= EXERCISE =
Using the records below, output the stretch that opens with the line containing "(State.produce s j r) := by" and closes with the line containing "(imported : Bool)", exactly and including both lines, with nothing more.

= DATA FOR REVIEW =
-- ==== Sys2Proof/Laws/OnwardFlow.lean ====
section
/-! SUPPORT. The path of a job, the host interface, settings, packages, the partition, time, register writes, context memory, the
scheduler and the engines.
Each lemma: the operation goes onward (`Onward`). -/

namespace Sys2Proof.Machine

set_option linter.all false
-- In order, so that a build of the package as one text needs few threads.
set_option Elab.async false

theorem State.jobRead_onward {s₀ : State} {s : State} (j : Nat) (n : Nat) (addr : Nat) (len : Nat) (ho : Onward s₀
    s) : Onward s₀ (State.jobRead s j n addr len) := by
  unfold State.jobRead
  repeat' (first
    | with_reducible assumption
    | (with_reducible apply State.request_onward)
    | (with_reducible apply State.onJob_onward)
    | with_reducible apply Onward.foldl
    | refine Onward.of_snd (by assumption) ?_
    | split
    | (with_reducible refine Onward.mk_same rfl ?_
       first
       | with_reducible assumption
       | (with_reducible apply State.request_onward)
       | (with_reducible apply State.onJob_onward)
       | refine Onward.of_snd (by assumption) ?_)
    | intro _
    | extract_lets
    | dsimp (zeta := false) only
    | dsimp +zetaDelta only)

theorem State.jobReads_onward {s₀ : State} {s : State} (j : Nat) (n : Nat) (l : List (Nat × Nat)) (ho : Onward s₀ s)
    : Onward s₀ (State.jobReads s j n l) := by
  unfold State.jobReads
  repeat' (first
    | with_reducible assumption
    | (with_reducible apply State.jobRead_onward)
    | with_reducible apply Onward.foldl
    | refine Onward.of_snd (by assumption) ?_
    | split
    | (with_reducible refine Onward.mk_same rfl ?_
       first
       | with_reducible assumption
       | (with_reducible apply State.jobRead_onward)
       | refine Onward.of_snd (by assumption) ?_)
    | intro _
    | extract_lets
    | dsimp (zeta := false) only
    | dsimp +zetaDelta only)

theorem State.readInput_onward {s₀ : State} {s : State} (j : Nat) (x : Job) (ho : Onward s₀ s) : Onward s₀
    (State.readInput s j x) := by
  unfold State.readInput
  repeat' (first
    | with_reducible assumption
    | (with_reducible apply State.jobReads_onward)
    | with_reducible apply Onward.foldl
    | refine Onward.of_snd (by assumption) ?_
    | split
    | (with_reducible refine Onward.mk_same rfl ?_
       first
       | with_reducible assumption
       | (with_reducible apply State.jobReads_onward)
       | refine Onward.of_snd (by assumption) ?_)
    | intro _
    | extract_lets
    | dsimp (zeta := false) only
    | dsimp +zetaDelta only)

theorem State.enterReady_onward {s₀ : State} {s : State} (j : Nat) (ho : Onward s₀ s) : Onward s₀ (State.enterReady
    s j) := by
  unfold State.enterReady
  split
  · dsimp only
    split
    · exact State.readInput_onward _ _ (State.putJob_onward _ _ ho)
    · exact State.putJob_onward _ _ ho
  · exact ho

theorem State.toReady_onward {s₀ s : State} (j : Nat) (ho : Onward s₀ s) : Onward s₀ (s.toReady j) := by
  unfold State.toReady
  split
  · exact ho
  extract_lets +onlyGivenNames s1
  have h1 : Onward s₀ s1 := State.putJob_onward _ _ ho
  clear_value s1
  split
  · extract_lets +onlyGivenNames s2
    have h2 : Onward s₀ s2 := Onward.ite (State.poolSeed_onward _ h1) h1
    clear_value s2
    split
    · exact State.noEntropy_onward _ h2
    split
    · rename_i b u hu
      have hu : s2.takePool = some (b, u) := by
        split at hu
        · exact hu
        · cases hu
      exact State.enterReady_onward _ ((State.takePool_onward hu h2).same rfl)
    · exact State.onJob_onward (h2.same rfl)
  split
  · exact State.enterReady_onward _ h1
  split
  · exact State.noEntropy_onward _ h1
  · exact State.onJob_onward h1

theorem State.keyTaken_onward {s₀ : State} {s : State} (j : Nat) (k : Nat) (ho : Onward s₀ s) : Onward s₀
    (State.keyTaken s j k) := by
  unfold State.keyTaken
  repeat' (first
    | with_reducible assumption
    | (with_reducible apply State.finish_onward)
    | (with_reducible apply State.putJob_onward)
    | (with_reducible apply State.holdSlot_onward)
    | (with_reducible apply State.onJob_onward)
    | (with_reducible apply State.toReady_onward)
    | with_reducible apply Onward.foldl
    | refine Onward.of_snd (by assumption) ?_
    | split
    | (with_reducible refine Onward.mk_same rfl ?_
       first
       | with_reducible assumption
       | (with_reducible apply State.finish_onward)
       | (with_reducible apply State.putJob_onward)
       | (with_reducible apply State.holdSlot_onward)
       | (with_reducible apply State.onJob_onward)
       | (with_reducible apply State.toReady_onward)
       | refine Onward.of_snd (by assumption) ?_)
    | intro _
    | extract_lets
    | dsimp (zeta := false) only
    | dsimp +zetaDelta only)

theorem State.keyByHandle_onward {s₀ : State} {s : State} (j : Nat) (x : Job) (h : Nat) (ho : Onward s₀ s) : Onward
    s₀ (State.keyByHandle s j x h) := by
  unfold State.keyByHandle
  repeat' (first
      | with_reducible assumption | with_reducible apply State.finish_onward
      | with_reducible apply State.keyTaken_onward | with_reducible apply State.touch_onward | split)
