-- ==== Sys2Proof/Laws/OnwardCompute.lean ====
section
/-! SUPPORT. Job operations and kernels.
Each lemma: the operation goes onward (`Onward`). -/

namespace Sys2Proof.Machine

set_option linter.all false
-- In order, so that a build of the package as one text needs few threads.
set_option Elab.async false

theorem State.produce_onward {s₀ : State} {s : State} (j : Nat) (r : Result) (ho : Onward s₀ s) : Onward s₀
    (State.produce s j r) := by
  unfold State.produce
  extract_lets s0_
  have h_s0_ : Onward s₀ s0_ := by
    dsimp (zeta := false) only [s0_]
    repeat' (first | with_reducible assumption | with_reducible apply State.onJob_onward)
  try clear_value s0_
  repeat' (first | with_reducible assumption | with_reducible apply State.stepLeaves_onward | split)

theorem State.compute_onward {s₀ : State} {s : State} (j : Nat) (fam : Nat) (op : Nat) (f : Job → State → Result ×
    State) (hf : ∀ a0 a1, Onward s₀ a1 → Onward s₀ (f a0 a1).2) (ho : Onward s₀ s) : Onward s₀ (State.compute s j
    fam op f) := by
  unfold State.compute
  repeat' (first
      | with_reducible assumption | with_reducible apply State.produce_onward | with_reducible apply hf | split)

theorem State.deliver_onward {s₀ : State} {s : State} (x : Job) (pub : Bytes) (alg : Nat) (body : Bytes) (policy :
    Nat) (ho : Onward s₀ s) : Onward s₀ (State.deliver s x pub alg body policy).2 := by
  unfold State.deliver
  repeat' (first
      | with_reducible assumption | with_reducible apply State.newKey_onward
      | with_reducible apply State.placeKey_onward | refine Onward.of_snd (by assumption) ?_ | split)

theorem State.giveSecret_onward {s₀ : State} {s : State} (x : Job) (pub : Bytes) (secret : Bytes) (imported : Bool)
    (ho : Onward s₀ s) : Onward s₀ (State.giveSecret s x pub secret imported).2 := by
  unfold State.giveSecret
  repeat' (first | with_reducible assumption | with_reducible apply State.deliver_onward | split)

theorem State.giveKey_onward {s₀ : State} {s : State} (x : Job) (pub : Bytes) (body : Bytes) (ho : Onward s₀ s) :
    Onward s₀ (State.giveKey s x pub body).2 := by
  unfold State.giveKey
  repeat' (first | with_reducible assumption | with_reducible apply State.deliver_onward)

theorem kemGenJob_onward {s₀ : State} (x : Job) {s : State} (ho : Onward s₀ s) : Onward s₀ (kemGenJob x s).2 := by
  unfold kemGenJob
  repeat' (first | with_reducible assumption | with_reducible apply State.giveKey_onward)

theorem kemDecJob_onward {s₀ : State} (x : Job) {s : State} (ho : Onward s₀ s) : Onward s₀ (kemDecJob x s).2 := by
  unfold kemDecJob
  repeat' (first | with_reducible assumption | with_reducible apply State.giveSecret_onward)

theorem kemEncTo_onward {s₀ : State} (pk : Bytes) (x : Job) {s : State} (ho : Onward s₀ s) : Onward s₀ (kemEncTo pk
    x s).2 := by
  unfold kemEncTo
  repeat' (first | with_reducible assumption | with_reducible apply State.giveSecret_onward)

theorem kemEncRefJob_onward {s₀ : State} (x : Job) {s : State} (ho : Onward s₀ s) : Onward s₀ (kemEncRefJob x s).2
    := by
  unfold kemEncRefJob
  repeat' (first | with_reducible assumption | with_reducible apply kemEncTo_onward)

theorem kemEncInlineJob_onward {s₀ : State} (x : Job) {s : State} (ho : Onward s₀ s) : Onward s₀ (kemEncInlineJob x
    s).2 := by
  unfold kemEncInlineJob
  repeat' (first | with_reducible assumption | with_reducible apply kemEncTo_onward | split)

theorem execMlKemKeyGeneration_onward (j : Nat) {s : State} {t : State} (ho : execMlKemKeyGeneration j s = .next t)
    : Onward s t := by
  unfold execMlKemKeyGeneration at ho
  injection ho with ho
  subst ho
  have ho := Onward.refl s
  repeat' (first
      | with_reducible assumption | with_reducible apply State.compute_onward
      | with_reducible apply kemGenJob_onward)

theorem execMlKemDecapsulation_onward (j : Nat) {s : State} {t : State} (ho : execMlKemDecapsulation j s = .next t)
    : Onward s t := by
  unfold execMlKemDecapsulation at ho
  injection ho with ho
  subst ho
  have ho := Onward.refl s
  repeat' (first
      | with_reducible assumption | with_reducible apply State.compute_onward
      | with_reducible apply kemDecJob_onward)

theorem execMlKemEncapsulationReferenced_onward (j : Nat) {s : State} {t : State} (ho :
    execMlKemEncapsulationReferenced j s = .next t) : Onward s t := by
  unfold execMlKemEncapsulationReferenced at ho
  injection ho with ho
  subst ho
  have ho := Onward.refl s
  repeat' (first
      | with_reducible assumption | with_reducible apply State.compute_onward
      | with_reducible apply kemEncRefJob_onward)

theorem execMlKemEncapsulationInline_onward (j : Nat) {s : State} {t : State} (ho : execMlKemEncapsulationInline j s
    = .next t) : Onward s t := by
  unfold execMlKemEncapsulationInline at ho
  injection ho with ho
  subst ho
  have ho := Onward.refl s
  repeat' (first
      | with_reducible assumption | with_reducible apply State.compute_onward
      | with_reducible apply kemEncInlineJob_onward)

theorem execHqcKeyGeneration_onward (j : Nat) {s : State} {t : State} (ho : execHqcKeyGeneration j s = .next t) :
    Onward s t := by
  unfold execHqcKeyGeneration at ho
  injection ho with ho
  subst ho
  have ho := Onward.refl s
  repeat' (first
      | with_reducible assumption | with_reducible apply State.compute_onward
      | with_reducible apply kemGenJob_onward)

theorem execHqcDecapsulation_onward (j : Nat) {s : State} {t : State} (ho : execHqcDecapsulation j s = .next t) :
    Onward s t := by
  unfold execHqcDecapsulation at ho
  injection ho with ho
  subst ho
  have ho := Onward.refl s
  repeat' (first
      | with_reducible assumption | with_reducible apply State.compute_onward
      | with_reducible apply kemDecJob_onward)

theorem execHqcEncapsulationReferenced_onward (j : Nat) {s : State} {t : State} (ho : execHqcEncapsulationReferenced
    j s = .next t) : Onward s t := by
  unfold execHqcEncapsulationReferenced at ho
  injection ho with ho
  subst ho
  have ho := Onward.refl s
  repeat' (first
      | with_reducible assumption | with_reducible apply State.compute_onward
      | with_reducible apply kemEncRefJob_onward)

theorem execHqcEncapsulationInline_onward (j : Nat) {s : State} {t : State} (ho : execHqcEncapsulationInline j s =
    .next t) : Onward s t := by
  unfold execHqcEncapsulationInline at ho
  injection ho with ho
  subst ho
  have ho := Onward.refl s
  repeat' (first
      | with_reducible assumption | with_reducible apply State.compute_onward
      | with_reducible apply kemEncInlineJob_onward)

theorem execMcelieceKeyGeneration_onward (j : Nat) {s : State} {t : State} (ho : execMcelieceKeyGeneration j s =
    .next t) : Onward s t := by
  unfold execMcelieceKeyGeneration at ho
  injection ho with ho
  subst ho
  have ho := Onward.refl s
  repeat' (first
      | with_reducible assumption | with_reducible apply State.compute_onward
      | with_reducible apply kemGenJob_onward)

theorem execMcelieceDecapsulation_onward (j : Nat) {s : State} {t : State} (ho : execMcelieceDecapsulation j s =
    .next t) : Onward s t := by
  unfold execMcelieceDecapsulation at ho
  injection ho with ho
  subst ho
  have ho := Onward.refl s
  repeat' (first
      | with_reducible assumption | with_reducible apply State.compute_onward
      | with_reducible apply kemDecJob_onward)

theorem mceEncRefJob_onward {s₀ : State} (x : Job) {s : State} (ho : Onward s₀ s) : Onward s₀ (mceEncRefJob x s).2
    := by
  unfold mceEncRefJob
  repeat' (first
    | with_reducible assumption
    | (with_reducible apply State.accessFault_onward)
    | (with_reducible apply State.noteRead_onward)
    | (with_reducible apply kemEncTo_onward)
    | with_reducible apply Onward.foldl
    | refine Onward.of_snd (by assumption) ?_
    | split
    | (with_reducible refine Onward.mk_same rfl ?_
       first
       | with_reducible assumption
       | (with_reducible apply State.accessFault_onward)
       | (with_reducible apply State.noteRead_onward)
       | (with_reducible apply kemEncTo_onward)
       | refine Onward.of_snd (by assumption) ?_)
    | intro _
    | extract_lets
    | dsimp (zeta := false) only
    | dsimp +zetaDelta only)

theorem execMcelieceEncapsulationReferenced_onward (j : Nat) {s : State} {t : State} (ho :
    execMcelieceEncapsulationReferenced j s = .next t) : Onward s t := by
  unfold execMcelieceEncapsulationReferenced at ho
  injection ho with ho
  subst ho
  have ho := Onward.refl s
  repeat' (first
      | with_reducible assumption | with_reducible apply State.compute_onward
      | with_reducible apply mceEncRefJob_onward)

theorem execMcelieceEncapsulationInline_onward (j : Nat) {s : State} {t : State} (ho :
    execMcelieceEncapsulationInline j s = .next t) : Onward s t := by
  unfold execMcelieceEncapsulationInline at ho
  injection ho with ho
  subst ho
  have ho := Onward.refl s
  repeat' (first
      | with_reducible assumption | with_reducible apply State.compute_onward
      | with_reducible apply kemEncInlineJob_onward)

theorem mldsaGenJob_onward {s₀ : State} (x : Job) {s : State} (ho : Onward s₀ s) : Onward s₀ (mldsaGenJob x s).2 := by
  unfold mldsaGenJob
  repeat' (first | with_reducible assumption | with_reducible apply State.giveKey_onward)

theorem mldsaSignJob_onward {s₀ : State} (x : Job) {s : State} (ho : Onward s₀ s) : Onward s₀ (mldsaSignJob x s).2
    := by
  unfold mldsaSignJob
  repeat' (with_reducible assumption)

theorem mldsaVerifyJob_onward {s₀ : State} (x : Job) {s : State} (ho : Onward s₀ s) : Onward s₀ (mldsaVerifyJob x
    s).2 := by
  unfold mldsaVerifyJob
  repeat' (with_reducible assumption)

theorem mldsaInlineJob_onward {s₀ : State} (x : Job) {s : State} (ho : Onward s₀ s) : Onward s₀ (mldsaInlineJob x
    s).2 := by
  unfold mldsaInlineJob
  repeat' (with_reducible assumption)

theorem execMlDsaKeyGeneration_onward (j : Nat) {s : State} {t : State} (ho : execMlDsaKeyGeneration j s = .next t)
    : Onward s t := by
  unfold execMlDsaKeyGeneration at ho
  injection ho with ho
  subst ho
  have ho := Onward.refl s
  repeat' (first
      | with_reducible assumption | with_reducible apply State.compute_onward
      | with_reducible apply mldsaGenJob_onward)

theorem execMlDsaSign_onward (j : Nat) {s : State} {t : State} (ho : execMlDsaSign j s = .next t) : Onward s t := by
  unfold execMlDsaSign at ho
  injection ho with ho
  subst ho
  have ho := Onward.refl s
  repeat' (first
      | with_reducible assumption | with_reducible apply State.compute_onward
      | with_reducible apply mldsaSignJob_onward)

theorem execMlDsaVerifyReferenced_onward (j : Nat) {s : State} {t : State} (ho : execMlDsaVerifyReferenced j s =
    .next t) : Onward s t := by
  unfold execMlDsaVerifyReferenced at ho
  injection ho with ho
  subst ho
  have ho := Onward.refl s
  repeat' (first
      | with_reducible assumption | with_reducible apply State.compute_onward
      | with_reducible apply mldsaVerifyJob_onward)

theorem execMlDsaVerifyInline_onward (j : Nat) {s : State} {t : State} (ho : execMlDsaVerifyInline j s = .next t) :
    Onward s t := by
  unfold execMlDsaVerifyInline at ho
  injection ho with ho
  subst ho
  have ho := Onward.refl s
  repeat' (first
      | with_reducible assumption | with_reducible apply State.compute_onward
      | with_reducible apply mldsaInlineJob_onward)

theorem slhGenJob_onward {s₀ : State} (x : Job) {s : State} (ho : Onward s₀ s) : Onward s₀ (slhGenJob x s).2 := by
  unfold slhGenJob
  repeat' (first | with_reducible assumption | with_reducible apply State.giveKey_onward)

theorem slhSignJob_onward {s₀ : State} (x : Job) {s : State} (ho : Onward s₀ s) : Onward s₀ (slhSignJob x s).2 := by
  unfold slhSignJob
  repeat' (with_reducible assumption)

theorem slhVerifyJob_onward {s₀ : State} (x : Job) {s : State} (ho : Onward s₀ s) : Onward s₀ (slhVerifyJob x s).2
    := by
  unfold slhVerifyJob
  repeat' (with_reducible assumption)

theorem slhInlineJob_onward {s₀ : State} (x : Job) {s : State} (ho : Onward s₀ s) : Onward s₀ (slhInlineJob x s).2
    := by
  unfold slhInlineJob
  repeat' (with_reducible assumption)

theorem execSlhDsaKeyGeneration_onward (j : Nat) {s : State} {t : State} (ho : execSlhDsaKeyGeneration j s = .next
    t) : Onward s t := by
  unfold execSlhDsaKeyGeneration at ho
  injection ho with ho
  subst ho
  have ho := Onward.refl s
  repeat' (first
      | with_reducible assumption | with_reducible apply State.compute_onward
      | with_reducible apply slhGenJob_onward)

theorem execSlhDsaSign_onward (j : Nat) {s : State} {t : State} (ho : execSlhDsaSign j s = .next t) : Onward s t := by
  unfold execSlhDsaSign at ho
  injection ho with ho
  subst ho
  have ho := Onward.refl s
  repeat' (first
      | with_reducible assumption | with_reducible apply State.compute_onward
      | with_reducible apply slhSignJob_onward)

theorem execSlhDsaVerifyReferenced_onward (j : Nat) {s : State} {t : State} (ho : execSlhDsaVerifyReferenced j s =
    .next t) : Onward s t := by
  unfold execSlhDsaVerifyReferenced at ho
  injection ho with ho
  subst ho
  have ho := Onward.refl s
  repeat' (first
      | with_reducible assumption | with_reducible apply State.compute_onward
      | with_reducible apply slhVerifyJob_onward)

theorem execSlhDsaVerifyInline_onward (j : Nat) {s : State} {t : State} (ho : execSlhDsaVerifyInline j s = .next t)
    : Onward s t := by
  unfold execSlhDsaVerifyInline at ho
  injection ho with ho
  subst ho
  have ho := Onward.refl s
  repeat' (first
      | with_reducible assumption | with_reducible apply State.compute_onward
      | with_reducible apply slhInlineJob_onward)

theorem State.reclaim_onward {s₀ s : State} (h : Onward s₀ s) : Onward s₀ s.reclaim := by
  unfold State.reclaim
  repeat' (first | with_reducible assumption | with_reducible apply State.dropRecords_onward | split)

= EXERCISE OUTPUT =
    (State.produce s j r) := by
  unfold State.produce
  extract_lets s0_
  have h_s0_ : Onward s₀ s0_ := by
    dsimp (zeta := false) only [s0_]
    repeat' (first | with_reducible assumption | with_reducible apply State.onJob_onward)
  try clear_value s0_
  repeat' (first | with_reducible assumption | with_reducible apply State.stepLeaves_onward | split)

theorem State.compute_onward {s₀ : State} {s : State} (j : Nat) (fam : Nat) (op : Nat) (f : Job → State → Result ×
    State) (hf : ∀ a0 a1, Onward s₀ a1 → Onward s₀ (f a0 a1).2) (ho : Onward s₀ s) : Onward s₀ (State.compute s j
    fam op f) := by
  unfold State.compute
  repeat' (first
      | with_reducible assumption | with_reducible apply State.produce_onward | with_reducible apply hf | split)

theorem State.deliver_onward {s₀ : State} {s : State} (x : Job) (pub : Bytes) (alg : Nat) (body : Bytes) (policy :
    Nat) (ho : Onward s₀ s) : Onward s₀ (State.deliver s x pub alg body policy).2 := by
  unfold State.deliver
  repeat' (first
      | with_reducible assumption | with_reducible apply State.newKey_onward
      | with_reducible apply State.placeKey_onward | refine Onward.of_snd (by assumption) ?_ | split)

theorem State.giveSecret_onward {s₀ : State} {s : State} (x : Job) (pub : Bytes) (secret : Bytes) (imported : Bool)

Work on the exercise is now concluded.